[Dataset entries]
--------

/-- Register rows of block 0x0, part 0. -/
def regRows0p0 : List RegRow := [
  -- GLB_CFG
  ⟨0x0, 1, 4, 1, 4, 0x1, 0x0, 0x0, 0x0, 0x0, 0x0, 0x1, 0x0⟩,
  -- GLB_ID
  ⟨0x4, 1, 4, 1, 4, 0xffffffff, 0x0, 0x0, 0x0, 0x0, 0x0, 0x0, 0x0⟩,
  -- GLB_LOCK
  ⟨0x8, 1, 4, 1, 4, 0xffff, 0x0, 0x0, 0x0, 0x0, 0x0, 0x0, 0x0⟩,
  -- GLB_LOCK_SET
  ⟨0xc, 1, 4, 1, 4, 0x0, 0x0, 0xffff, 0x0, 0x0, 0xffff, 0x0, 0x0⟩,
  -- GLB_OUTEN
  ⟨0x10, 1, 4, 1, 4, 0x0, 0xfffff, 0x0, 0x0, 0x0, 0x0, 0xfffff, 0x0⟩,
  -- GLB_MUTE
  ⟨0x14, 1, 4, 1, 4, 0x2, 0x1, 0x0, 0x0, 0x0, 0x0, 0x0, 0x0⟩,
  -- GLB_VOTE_STAT
  ⟨0x18, 1, 4, 1, 4, 0x0, 0x0, 0x0, 0xff000003, 0x0, 0x0, 0x0, 0x0⟩,
  -- GLB_VOTE_LAST
  ⟨0x1c, 1, 4, 1, 4, 0xfc0003ff, 0x0, 0x0, 0x0, 0x0, 0x0, 0x0, 0x0⟩,
  -- GLB_TPART_SEL
  ⟨0x20, 1, 4, 1, 4, 0x0, 0x3ff, 0x0, 0x0, 0x0, 0x3ff, 0x0, 0x0⟩,
  -- GLB_TPART
  ⟨0x24, 1, 4, 1, 4, 0x0, 0x3f, 0x0, 0x0, 0x0, 0x3f, 0x3f, 0x0⟩,
  -- GLB_WIDE_REQ
  ⟨0x40, 1, 4, 1, 4, 0x80000000, 0x1ffffc, 0x0, 0x0, 0x0, 0x0, 0x0, 0x0⟩,
  -- GLB_WIDE_DATAm
  ⟨0x44, 4, 4, 1, 4, 0xffffffff, 0x0, 0x0, 0x0, 0x0, 0x0, 0x0, 0x0⟩,
  -- MLD_CTL
  ⟨0x800, 1, 4, 1, 4, 0x0, 0x0, 0xf, 0x0, 0x0, 0xf, 0x0, 0x0⟩,
  -- MLD_SRC_LO
  ⟨0x804, 1, 4, 1, 4, 0x0, 0xffffffc0, 0x0, 0x0, 0x0, 0xffffffc0, 0x0, 0x0⟩,
  -- MLD_SRC_HI
  ⟨0x808, 1, 4, 1, 4, 0x0, 0xffffffff, 0x0, 0x0, 0x0, 0xffffffff, 0x0, 0x0⟩,
  -- MLD_LEN
  ⟨0x80c, 1, 4, 1, 4, 0x0, 0xffffffff, 0x0, 0x0, 0x0, 0xffffffff, 0x0, 0x0⟩,
  -- MLD_STATE
  ⟨0x810, 1, 4, 1, 4, 0x117, 0x0, 0x0, 0x0, 0x0, 0x117, 0x0, 0x0⟩,
  -- MLD_STAT
  ⟨0x814, 1, 4, 1, 4, 0x0, 0x0, 0x0, 0xff00001f, 0x0, 0xff00001f, 0x0, 0x0⟩,
  -- MLD_REFUSE
  ⟨0x818, 1, 4, 1, 4, 0xff, 0x0, 0x0, 0x0, 0x0, 0xff, 0x0, 0x0⟩,
  -- MLD_ITEM
  ⟨0x81c, 1, 4, 1, 4, 0xffffffff, 0x0, 0x0, 0x0, 0x0, 0xffffffff, 0x0, 0x0⟩,
  -- MLD_NEED
  ⟨0x820, 1, 4, 1, 4, 0xffffffff, 0x0, 0x0, 0x0, 0x0, 0xffffffff, 0x0, 0x0⟩,
  -- MLD_HAVE
  ⟨0x824, 1, 4, 1, 4, 0xffffffff, 0x0, 0x0, 0x0, 0x0, 0xffffffff, 0x0, 0x0⟩,
  -- MLD_DIGEST
  ⟨0x828, 1, 4, 1, 4, 0xffffffff, 0x0, 0x0, 0x0, 0x0, 0xffffffff, 0xffffffff, 0x0⟩,
  -- MLD_PCLASS
  ⟨0x82c, 1, 4, 1, 4, 0x3, 0x0, 0x0, 0x0, 0x0, 0x3, 0x3, 0x0⟩]

/-- Register rows of block 0x0, part 1. -/
def regRows0p1 : List RegRow := [
  -- MLD_RTREF
  ⟨0x830, 1, 4, 1, 4, 0x3ff0fff, 0x0, 0x0, 0x0, 0x0, 0x3ff0fff, 0x0, 0x0⟩,
  -- MLD_RTNEED
  ⟨0x834, 1, 4, 1, 4, 0xffffffff, 0x0, 0x0, 0x0, 0x0, 0xffffffff, 0x0, 0x0⟩,
  -- MLD_RTHAVE
  ⟨0x838, 1, 4, 1, 4, 0xffffffff, 0x0, 0x0, 0x0, 0x0, 0xffffffff, 0x0, 0x0⟩,
  -- DKL_CFG
  ⟨0xc00, 1, 4, 1, 4, 0x77, 0x0, 0x0, 0x0, 0x0, 0x0, 0x77, 0x0⟩,
  -- DKL_U
  ⟨0xc04, 1, 4, 1, 4, 0xfffff, 0x0, 0x0, 0x0, 0x0, 0x0, 0xfffff, 0x0⟩,
  -- DKL_NUM_LO
  ⟨0xc08, 1, 4, 1, 4, 0xffffffff, 0x0, 0x0, 0x0, 0x0, 0x0, 0x0, 0x0⟩,
  -- DKL_NUM_HI
  ⟨0xc0c, 1, 4, 1, 4, 0xffff, 0x0, 0x0, 0x0, 0x0, 0x0, 0x0, 0x0⟩,
  -- DKL_START_LO
  ⟨0xc10, 1, 4, 1, 4, 0x0, 0xffffffff, 0x0, 0x0, 0x0, 0x0, 0x0, 0x0⟩,
  -- DKL_START_HI
  ⟨0xc14, 1, 4, 1, 4, 0x0, 0xffff, 0x0, 0x0, 0x0, 0x0, 0x0, 0x0⟩,
  -- DKL_ALIGN
  ⟨0xc18, 1, 4, 1, 4, 0x0, 0xffffffff, 0x0, 0x0, 0x0, 0x0, 0x0, 0x0⟩,
  -- DKL_TICK
  ⟨0xc1c, 1, 4, 1, 4, 0xffff, 0x0, 0x0, 0x0, 0x0, 0x0, 0x0, 0x0⟩,
  -- DKL_LAST
  ⟨0xc20, 1, 4, 1, 4, 0xfffff, 0x0, 0x0, 0x0, 0x0, 0x0, 0x0, 0x0⟩,
  -- DKL_STAT
  ⟨0xc24, 1, 4, 1, 4, 0x0, 0x0, 0x0, 0xff00001f, 0x0, 0x0, 0x0, 0x0⟩]

/-- Register rows of block 0x0 (R562). -/
def regRows0 : List RegRow := regRows0p0 ++ regRows0p1

/-- Register rows of block 0x1, part 0. -/
def regRows1p0 : List RegRow := [
  -- EVC_STAT
  ⟨0x10000, 1, 4, 1, 4, 0x0, 0x0, 0x0, 0xff00000f, 0x0, 0x0, 0x0, 0x0⟩,
  -- EVC_LAST
  ⟨0x10004, 1, 4, 1, 4, 0xc70f01ff, 0x0, 0x0, 0x0, 0x0, 0x0, 0x0, 0x0⟩,
  -- EVC_TGTBIND0
  ⟨0x10010, 1, 4, 1, 4, 0x0, 0xbfbfbfbf, 0x0, 0x0, 0xbfbfbfbf, 0x0, 0x0, 0x80⟩,
  -- EVC_TGTBIND1
  ⟨0x10014, 1, 4, 1, 4, 0x0, 0xbfbfbfbf, 0x0, 0x0, 0xbfbfbfbf, 0x0, 0x0, 0x0⟩,
  -- EVC_PENDw
  ⟨0x10100, 16, 4, 1, 4, 0xffffffff, 0x0, 0x0, 0x0, 0x0, 0x0, 0x0, 0x0⟩,
  -- EVC_PCLRw
  ⟨0x10140, 16, 4, 1, 4, 0x0, 0x0, 0xffffffff, 0x0, 0x0, 0x0, 0x0, 0x0⟩,
  -- EVC_SETPw
  ⟨0x10180, 16, 4, 1, 4, 0x0, 0x0, 0xffffffff, 0x0, 0x0, 0x0, 0x0, 0x0⟩,
  -- EVC_MASKw
  ⟨0x101c0, 16, 4, 1, 4, 0x0, 0xffffffff, 0x0, 0x0, 0xffffffff, 0x0, 0x0, 0xffffffff⟩,
  -- EVC_ACTw
  ⟨0x10200, 16, 4, 1, 4, 0xffffffff, 0x0, 0x0, 0x0, 0x0, 0x0, 0x0, 0x0⟩,
  -- EVC_INw
  ⟨0x10240, 16, 4, 1, 4, 0xffffffff, 0x0, 0x0, 0x0, 0x0, 0x0, 0x0, 0x0⟩,
  -- EVC_SRCn_CFG
  ⟨0x11000, 512, 4, 1, 4, 0x0, 0x7f7, 0x0, 0x0, 0x7f7, 0x0, 0x0, 0x0⟩,
  -- EVC_TGTt_ACK
  ⟨0x18000, 8, 512, 1, 512, 0x80f1ffff, 0x0, 0x0, 0x0, 0x0, 0x0, 0x0, 0x0⟩,
  -- EVC_TGTt_EOI
  ⟨0x18004, 8, 512, 1, 512, 0x0, 0x0, 0xffffffff, 0x0, 0x0, 0x0, 0x0, 0x0⟩,
  -- EVC_TGTt_RUN
  ⟨0x18008, 8, 512, 1, 512, 0x801fffff, 0x0, 0x0, 0x0, 0x0, 0x0, 0x0, 0x80000000⟩,
  -- EVC_TGTt_DB
  ⟨0x1800c, 8, 512, 1, 512, 0x0, 0x0, 0xffffff3f, 0x0, 0x0, 0x0, 0x0, 0x0⟩,
  -- EVC_TGTt_RINGS
  ⟨0x18010, 8, 512, 1, 512, 0xffffffff, 0x0, 0x0, 0x0, 0x0, 0x0, 0x0, 0x0⟩,
  -- EVC_TGTt_RINGp_BASE_LO
  ⟨0x18100, 8, 512, 16, 16, 0x0, 0xfffffe0f, 0x0, 0x0, 0x0, 0x0, 0x0, 0x0⟩,
  -- EVC_TGTt_RINGp_BASE_HI
  ⟨0x18104, 8, 512, 16, 16, 0x0, 0xffffffff, 0x0, 0x0, 0x0, 0x0, 0x0, 0x0⟩,
  -- EVC_TGTt_RINGp_PROD
  ⟨0x18108, 8, 512, 16, 16, 0xffffffff, 0x0, 0x0, 0x0, 0x0, 0x0, 0x0, 0x0⟩,
  -- EVC_TGTt_RINGp_CONS
  ⟨0x1810c, 8, 512, 16, 16, 0x0, 0xffffffff, 0x0, 0x0, 0x0, 0x0, 0x0, 0x0⟩]

/-- Register rows of block 0x1 (R562). -/
def regRows1 : List RegRow := regRows1p0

--------

All that belongs in the answer is the run of lines above from the line containing "-- EVC_TGTt_RINGp_BASE_LO" through the line containing "-- EVC_TGTt_RINGp_CONS", exactly as written.

  -- EVC_TGTt_RINGp_BASE_LO
  ⟨0x18100, 8, 512, 16, 16, 0x0, 0xfffffe0f, 0x0, 0x0, 0x0, 0x0, 0x0, 0x0⟩,
  -- EVC_TGTt_RINGp_BASE_HI
  ⟨0x18104, 8, 512, 16, 16, 0x0, 0xffffffff, 0x0, 0x0, 0x0, 0x0, 0x0, 0x0⟩,
  -- EVC_TGTt_RINGp_PROD
  ⟨0x18108, 8, 512, 16, 16, 0xffffffff, 0x0, 0x0, 0x0, 0x0, 0x0, 0x0, 0x0⟩,
  -- EVC_TGTt_RINGp_CONS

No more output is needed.